**Exercise brief**
The data are to be restated in full, exactly as presented.

**Given information**
/-- MIN_REACTION of a source (R514). -/
def State.minReaction (n : Nat) (s : State) : Nat :=
  if n = 1346 then 4
  else if (18 ≤ n ∧ n ≤ 63) ∨ n = 8 ∨ n = 9 then 3
  else if s.srcClass n = 3 then 3 else 1

/-- The assigned reaction of a source: REACTION of FC_SRC_CFG, or the class default of Table 15.4 for 0, 6 and 7. -/
def State.assigned (n : Nat) (s : State) : Nat :=
  let r := s.get (F.FC_SRC_CFG_REACTION n)
  if 1 ≤ r ∧ r ≤ 5 then r else if s.srcClass n = 3 then 3 else 1

/-- ALERT is in effect for a source (Table 15.4). -/
def State.alertOn (n : Nat) (s : State) : Bool :=
  match s.get (F.FC_SRC_CFG_ALERT n) with
  | 1 => false
  | 2 => true
  | _ =>
    match s.srcClass n with
    | 0 | 1 => false
    | 4 | 5 => decide (3 ≤ s.srcSeverity n)
    | _ => true

/-- AUTO_ACK is in effect for a source (R514). -/
def State.autoAck (n : Nat) (s : State) : Bool :=
  match s.get (F.FC_SRC_CFG_AUTO_ACK n) with
  | 1 => false
  | 2 => true
  | _ => decide (s.assigned n = 1)

/-- SNAPSHOT is in effect for a source (R514). -/
def State.snapshotOn (n : Nat) (s : State) : Bool :=
  match s.get (F.FC_SRC_CFG_SNAPSHOT n) with
  | 1 => false
  | 2 => true
  | _ => (decide (992 ≤ n) && decide (n ≤ 1055)) || (decide (1152 ≤ n) && decide (n ≤ 1247))

/-- STATE of a source: 0 IDLE, 1 ACTIVE, 2 ACKED. -/
def State.srcState (n : Nat) (s : State) : Nat := s.get (F.FC_SRC_STATUS_STATE n)

/-- The sources whose STATE satisfies `p`, in ascending order: those the register file lists. -/
def State.sourcesWhere (p : Nat → Bool) (s : State) : List Nat :=
  s.regs.filterMap fun e =>
    let off := e.1 / 64
    if e.1 % 64 = 30 ∧ 0x1020000 ≤ off ∧ off < 0x1020000 + 4 * 1536 ∧ p e.2
    then some ((off - 0x1020000) / 4) else none

/-- The sources that are ACTIVE. -/
def State.activeSources (s : State) : List Nat := s.sourcesWhere (fun v => decide (v = 1))

/-- The sources that are uncleared: ACTIVE or ACKED (R515). -/
def State.unclearedSources (s : State) : List Nat := s.sourcesWhere (fun v => decide (v ≠ 0))

/-- A source is uncleared. -/
def State.uncleared (n : Nat) (s : State) : Bool := decide (s.srcState n ≠ 0)

/-- SAVE_PATH_OK (R517): no save-path source is uncleared, and BRINGUP has ended; KERUP_LINK_DOWN of a flash tile counts
only while its condition lasts. -/
def State.savePathOk (s : State) : Bool :=
  (s.mode.serving || decide (s.mode = .restore) || decide (s.mode = .save) || decide (s.mode = .quarantine)) &&
    savePathSources.all fun n =>
      if 1252 ≤ n ∧ n ≤ 1253 then !(s.uncleared n && decide (Sparse.get 0 n s.fc.cond ≠ 0)) else !s.uncleared n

**Output**
/-- MIN_REACTION of a source (R514). -/
def State.minReaction (n : Nat) (s : State) : Nat :=
  if n = 1346 then 4
  else if (18 ≤ n ∧ n ≤ 63) ∨ n = 8 ∨ n = 9 then 3
  else if s.srcClass n = 3 then 3 else 1

/-- The assigned reaction of a source: REACTION of FC_SRC_CFG, or the class default of Table 15.4 for 0, 6 and 7. -/
def State.assigned (n : Nat) (s : State) : Nat :=
  let r := s.get (F.FC_SRC_CFG_REACTION n)
  if 1 ≤ r ∧ r ≤ 5 then r else if s.srcClass n = 3 then 3 else 1

/-- ALERT is in effect for a source (Table 15.4). -/
def State.alertOn (n : Nat) (s : State) : Bool :=
  match s.get (F.FC_SRC_CFG_ALERT n) with
  | 1 => false
  | 2 => true
  | _ =>
    match s.srcClass n with
    | 0 | 1 => false
    | 4 | 5 => decide (3 ≤ s.srcSeverity n)
    | _ => true

/-- AUTO_ACK is in effect for a source (R514). -/
def State.autoAck (n : Nat) (s : State) : Bool :=
  match s.get (F.FC_SRC_CFG_AUTO_ACK n) with
  | 1 => false
  | 2 => true
  | _ => decide (s.assigned n = 1)

/-- SNAPSHOT is in effect for a source (R514). -/
def State.snapshotOn (n : Nat) (s : State) : Bool :=
  match s.get (F.FC_SRC_CFG_SNAPSHOT n) with
  | 1 => false
  | 2 => true
  | _ => (decide (992 ≤ n) && decide (n ≤ 1055)) || (decide (1152 ≤ n) && decide (n ≤ 1247))

/-- STATE of a source: 0 IDLE, 1 ACTIVE, 2 ACKED. -/
def State.srcState (n : Nat) (s : State) : Nat := s.get (F.FC_SRC_STATUS_STATE n)

/-- The sources whose STATE satisfies `p`, in ascending order: those the register file lists. -/
def State.sourcesWhere (p : Nat → Bool) (s : State) : List Nat :=
  s.regs.filterMap fun e =>
    let off := e.1 / 64
    if e.1 % 64 = 30 ∧ 0x1020000 ≤ off ∧ off < 0x1020000 + 4 * 1536 ∧ p e.2
    then some ((off - 0x1020000) / 4) else none

/-- The sources that are ACTIVE. -/
def State.activeSources (s : State) : List Nat := s.sourcesWhere (fun v => decide (v = 1))

/-- The sources that are uncleared: ACTIVE or ACKED (R515). -/
def State.unclearedSources (s : State) : List Nat := s.sourcesWhere (fun v => decide (v ≠ 0))

/-- A source is uncleared. -/
def State.uncleared (n : Nat) (s : State) : Bool := decide (s.srcState n ≠ 0)

/-- SAVE_PATH_OK (R517): no save-path source is uncleared, and BRINGUP has ended; KERUP_LINK_DOWN of a flash tile counts
only while its condition lasts. -/
def State.savePathOk (s : State) : Bool :=
  (s.mode.serving || decide (s.mode = .restore) || decide (s.mode = .save) || decide (s.mode = .quarantine)) &&
    savePathSources.all fun n =>
      if 1252 ≤ n ∧ n ≤ 1253 then !(s.uncleared n && decide (Sparse.get 0 n s.fc.cond ≠ 0)) else !s.uncleared n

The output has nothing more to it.